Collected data
○ ○ ○ ○ ○ ○ ○
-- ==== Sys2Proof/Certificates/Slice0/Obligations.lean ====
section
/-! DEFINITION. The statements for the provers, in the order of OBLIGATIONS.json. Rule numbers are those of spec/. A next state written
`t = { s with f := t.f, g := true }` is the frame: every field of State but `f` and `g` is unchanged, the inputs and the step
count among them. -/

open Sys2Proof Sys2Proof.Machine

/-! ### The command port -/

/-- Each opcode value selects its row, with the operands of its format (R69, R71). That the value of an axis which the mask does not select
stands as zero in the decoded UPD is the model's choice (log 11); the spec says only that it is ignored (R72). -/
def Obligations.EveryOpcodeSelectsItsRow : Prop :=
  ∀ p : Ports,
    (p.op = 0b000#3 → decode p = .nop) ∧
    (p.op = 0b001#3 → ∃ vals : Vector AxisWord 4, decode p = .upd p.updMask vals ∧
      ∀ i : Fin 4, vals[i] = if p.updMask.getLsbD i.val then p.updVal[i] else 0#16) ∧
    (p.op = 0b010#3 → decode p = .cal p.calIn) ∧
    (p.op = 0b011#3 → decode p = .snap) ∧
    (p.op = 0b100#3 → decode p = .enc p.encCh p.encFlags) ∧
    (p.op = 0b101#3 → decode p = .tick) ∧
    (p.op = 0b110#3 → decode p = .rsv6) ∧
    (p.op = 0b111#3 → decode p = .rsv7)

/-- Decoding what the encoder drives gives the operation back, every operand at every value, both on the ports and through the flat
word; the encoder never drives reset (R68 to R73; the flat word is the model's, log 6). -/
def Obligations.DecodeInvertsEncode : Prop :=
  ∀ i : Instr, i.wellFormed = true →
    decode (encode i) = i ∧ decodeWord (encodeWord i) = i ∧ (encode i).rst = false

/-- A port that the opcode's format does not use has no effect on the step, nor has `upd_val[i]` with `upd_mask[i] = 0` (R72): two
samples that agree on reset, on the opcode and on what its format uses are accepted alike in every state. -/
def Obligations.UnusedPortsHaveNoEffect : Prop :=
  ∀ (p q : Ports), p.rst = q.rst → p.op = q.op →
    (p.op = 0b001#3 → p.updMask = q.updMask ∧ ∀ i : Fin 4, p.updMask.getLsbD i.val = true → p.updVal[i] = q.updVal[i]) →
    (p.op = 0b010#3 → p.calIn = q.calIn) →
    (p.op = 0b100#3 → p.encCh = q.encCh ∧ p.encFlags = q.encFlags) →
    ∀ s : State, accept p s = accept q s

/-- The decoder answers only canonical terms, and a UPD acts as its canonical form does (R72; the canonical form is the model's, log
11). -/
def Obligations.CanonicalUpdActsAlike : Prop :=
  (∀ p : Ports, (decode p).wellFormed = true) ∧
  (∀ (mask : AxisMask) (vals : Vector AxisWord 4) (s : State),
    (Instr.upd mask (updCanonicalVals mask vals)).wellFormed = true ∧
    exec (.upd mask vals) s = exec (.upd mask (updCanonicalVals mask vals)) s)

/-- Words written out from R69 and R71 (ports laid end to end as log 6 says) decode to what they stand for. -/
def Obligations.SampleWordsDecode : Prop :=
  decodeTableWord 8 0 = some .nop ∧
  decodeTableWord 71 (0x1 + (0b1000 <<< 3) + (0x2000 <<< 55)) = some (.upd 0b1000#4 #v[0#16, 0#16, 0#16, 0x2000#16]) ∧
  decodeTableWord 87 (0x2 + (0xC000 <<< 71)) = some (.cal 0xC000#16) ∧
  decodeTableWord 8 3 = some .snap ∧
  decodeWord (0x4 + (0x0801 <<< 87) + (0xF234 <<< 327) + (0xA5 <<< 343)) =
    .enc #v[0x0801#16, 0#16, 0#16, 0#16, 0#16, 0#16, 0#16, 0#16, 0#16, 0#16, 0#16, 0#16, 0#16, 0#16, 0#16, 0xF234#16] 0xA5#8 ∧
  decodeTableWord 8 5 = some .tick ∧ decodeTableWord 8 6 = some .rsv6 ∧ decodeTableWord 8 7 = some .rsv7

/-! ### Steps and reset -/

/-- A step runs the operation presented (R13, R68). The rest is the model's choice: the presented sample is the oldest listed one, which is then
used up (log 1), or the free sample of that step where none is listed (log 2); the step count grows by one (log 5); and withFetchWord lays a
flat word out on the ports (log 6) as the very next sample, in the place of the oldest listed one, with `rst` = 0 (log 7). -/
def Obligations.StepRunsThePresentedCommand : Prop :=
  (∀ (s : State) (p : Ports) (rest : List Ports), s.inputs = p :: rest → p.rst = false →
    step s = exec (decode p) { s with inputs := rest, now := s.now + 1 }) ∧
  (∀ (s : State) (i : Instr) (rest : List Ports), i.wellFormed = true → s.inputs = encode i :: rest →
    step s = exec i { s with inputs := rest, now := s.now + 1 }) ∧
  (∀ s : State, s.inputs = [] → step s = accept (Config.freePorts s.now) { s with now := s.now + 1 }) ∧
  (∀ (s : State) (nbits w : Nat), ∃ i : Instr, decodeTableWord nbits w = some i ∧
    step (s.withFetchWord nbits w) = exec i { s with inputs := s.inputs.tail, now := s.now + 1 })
○ ○ ○ ○ ○ ○ ○
Retype every entry without changing anything.

-- ==== Sys2Proof/Certificates/Slice0/Obligations.lean ====
section
/-! DEFINITION. The statements for the provers, in the order of OBLIGATIONS.json. Rule numbers are those of spec/. A next state written
`t = { s with f := t.f, g := true }` is the frame: every field of State but `f` and `g` is unchanged, the inputs and the step
count among them. -/

open Sys2Proof Sys2Proof.Machine

/-! ### The command port -/

/-- Each opcode value selects its row, with the operands of its format (R69, R71). That the value of an axis which the mask does not select
stands as zero in the decoded UPD is the model's choice (log 11); the spec says only that it is ignored (R72). -/
def Obligations.EveryOpcodeSelectsItsRow : Prop :=
  ∀ p : Ports,
    (p.op = 0b000#3 → decode p = .nop) ∧
    (p.op = 0b001#3 → ∃ vals : Vector AxisWord 4, decode p = .upd p.updMask vals ∧
      ∀ i : Fin 4, vals[i] = if p.updMask.getLsbD i.val then p.updVal[i] else 0#16) ∧
    (p.op = 0b010#3 → decode p = .cal p.calIn) ∧
    (p.op = 0b011#3 → decode p = .snap) ∧
    (p.op = 0b100#3 → decode p = .enc p.encCh p.encFlags) ∧
    (p.op = 0b101#3 → decode p = .tick) ∧
    (p.op = 0b110#3 → decode p = .rsv6) ∧
    (p.op = 0b111#3 → decode p = .rsv7)

/-- Decoding what the encoder drives gives the operation back, every operand at every value, both on the ports and through the flat
word; the encoder never drives reset (R68 to R73; the flat word is the model's, log 6). -/
def Obligations.DecodeInvertsEncode : Prop :=
  ∀ i : Instr, i.wellFormed = true →
    decode (encode i) = i ∧ decodeWord (encodeWord i) = i ∧ (encode i).rst = false

/-- A port that the opcode's format does not use has no effect on the step, nor has `upd_val[i]` with `upd_mask[i] = 0` (R72): two
samples that agree on reset, on the opcode and on what its format uses are accepted alike in every state. -/
def Obligations.UnusedPortsHaveNoEffect : Prop :=
  ∀ (p q : Ports), p.rst = q.rst → p.op = q.op →
    (p.op = 0b001#3 → p.updMask = q.updMask ∧ ∀ i : Fin 4, p.updMask.getLsbD i.val = true → p.updVal[i] = q.updVal[i]) →
    (p.op = 0b010#3 → p.calIn = q.calIn) →
    (p.op = 0b100#3 → p.encCh = q.encCh ∧ p.encFlags = q.encFlags) →
    ∀ s : State, accept p s = accept q s

/-- The decoder answers only canonical terms, and a UPD acts as its canonical form does (R72; the canonical form is the model's, log
11). -/
def Obligations.CanonicalUpdActsAlike : Prop :=
  (∀ p : Ports, (decode p).wellFormed = true) ∧
  (∀ (mask : AxisMask) (vals : Vector AxisWord 4) (s : State),
    (Instr.upd mask (updCanonicalVals mask vals)).wellFormed = true ∧
    exec (.upd mask vals) s = exec (.upd mask (updCanonicalVals mask vals)) s)

/-- Words written out from R69 and R71 (ports laid end to end as log 6 says) decode to what they stand for. -/
def Obligations.SampleWordsDecode : Prop :=
  decodeTableWord 8 0 = some .nop ∧
  decodeTableWord 71 (0x1 + (0b1000 <<< 3) + (0x2000 <<< 55)) = some (.upd 0b1000#4 #v[0#16, 0#16, 0#16, 0x2000#16]) ∧
  decodeTableWord 87 (0x2 + (0xC000 <<< 71)) = some (.cal 0xC000#16) ∧
  decodeTableWord 8 3 = some .snap ∧
  decodeWord (0x4 + (0x0801 <<< 87) + (0xF234 <<< 327) + (0xA5 <<< 343)) =
    .enc #v[0x0801#16, 0#16, 0#16, 0#16, 0#16, 0#16, 0#16, 0#16, 0#16, 0#16, 0#16, 0#16, 0#16, 0#16, 0#16, 0xF234#16] 0xA5#8 ∧
  decodeTableWord 8 5 = some .tick ∧ decodeTableWord 8 6 = some .rsv6 ∧ decodeTableWord 8 7 = some .rsv7

/-! ### Steps and reset -/

/-- A step runs the operation presented (R13, R68). The rest is the model's choice: the presented sample is the oldest listed one, which is then
used up (log 1), or the free sample of that step where none is listed (log 2); the step count grows by one (log 5); and withFetchWord lays a
flat word out on the ports (log 6) as the very next sample, in the place of the oldest listed one, with `rst` = 0 (log 7). -/
def Obligations.StepRunsThePresentedCommand : Prop :=
  (∀ (s : State) (p : Ports) (rest : List Ports), s.inputs = p :: rest → p.rst = false →
    step s = exec (decode p) { s with inputs := rest, now := s.now + 1 }) ∧
  (∀ (s : State) (i : Instr) (rest : List Ports), i.wellFormed = true → s.inputs = encode i :: rest →
    step s = exec i { s with inputs := rest, now := s.now + 1 }) ∧
  (∀ s : State, s.inputs = [] → step s = accept (Config.freePorts s.now) { s with now := s.now + 1 }) ∧
  (∀ (s : State) (nbits w : Nat), ∃ i : Instr, decodeTableWord nbits w = some i ∧
    step (s.withFetchWord nbits w) = exec i { s with inputs := s.inputs.tail, now := s.now + 1 })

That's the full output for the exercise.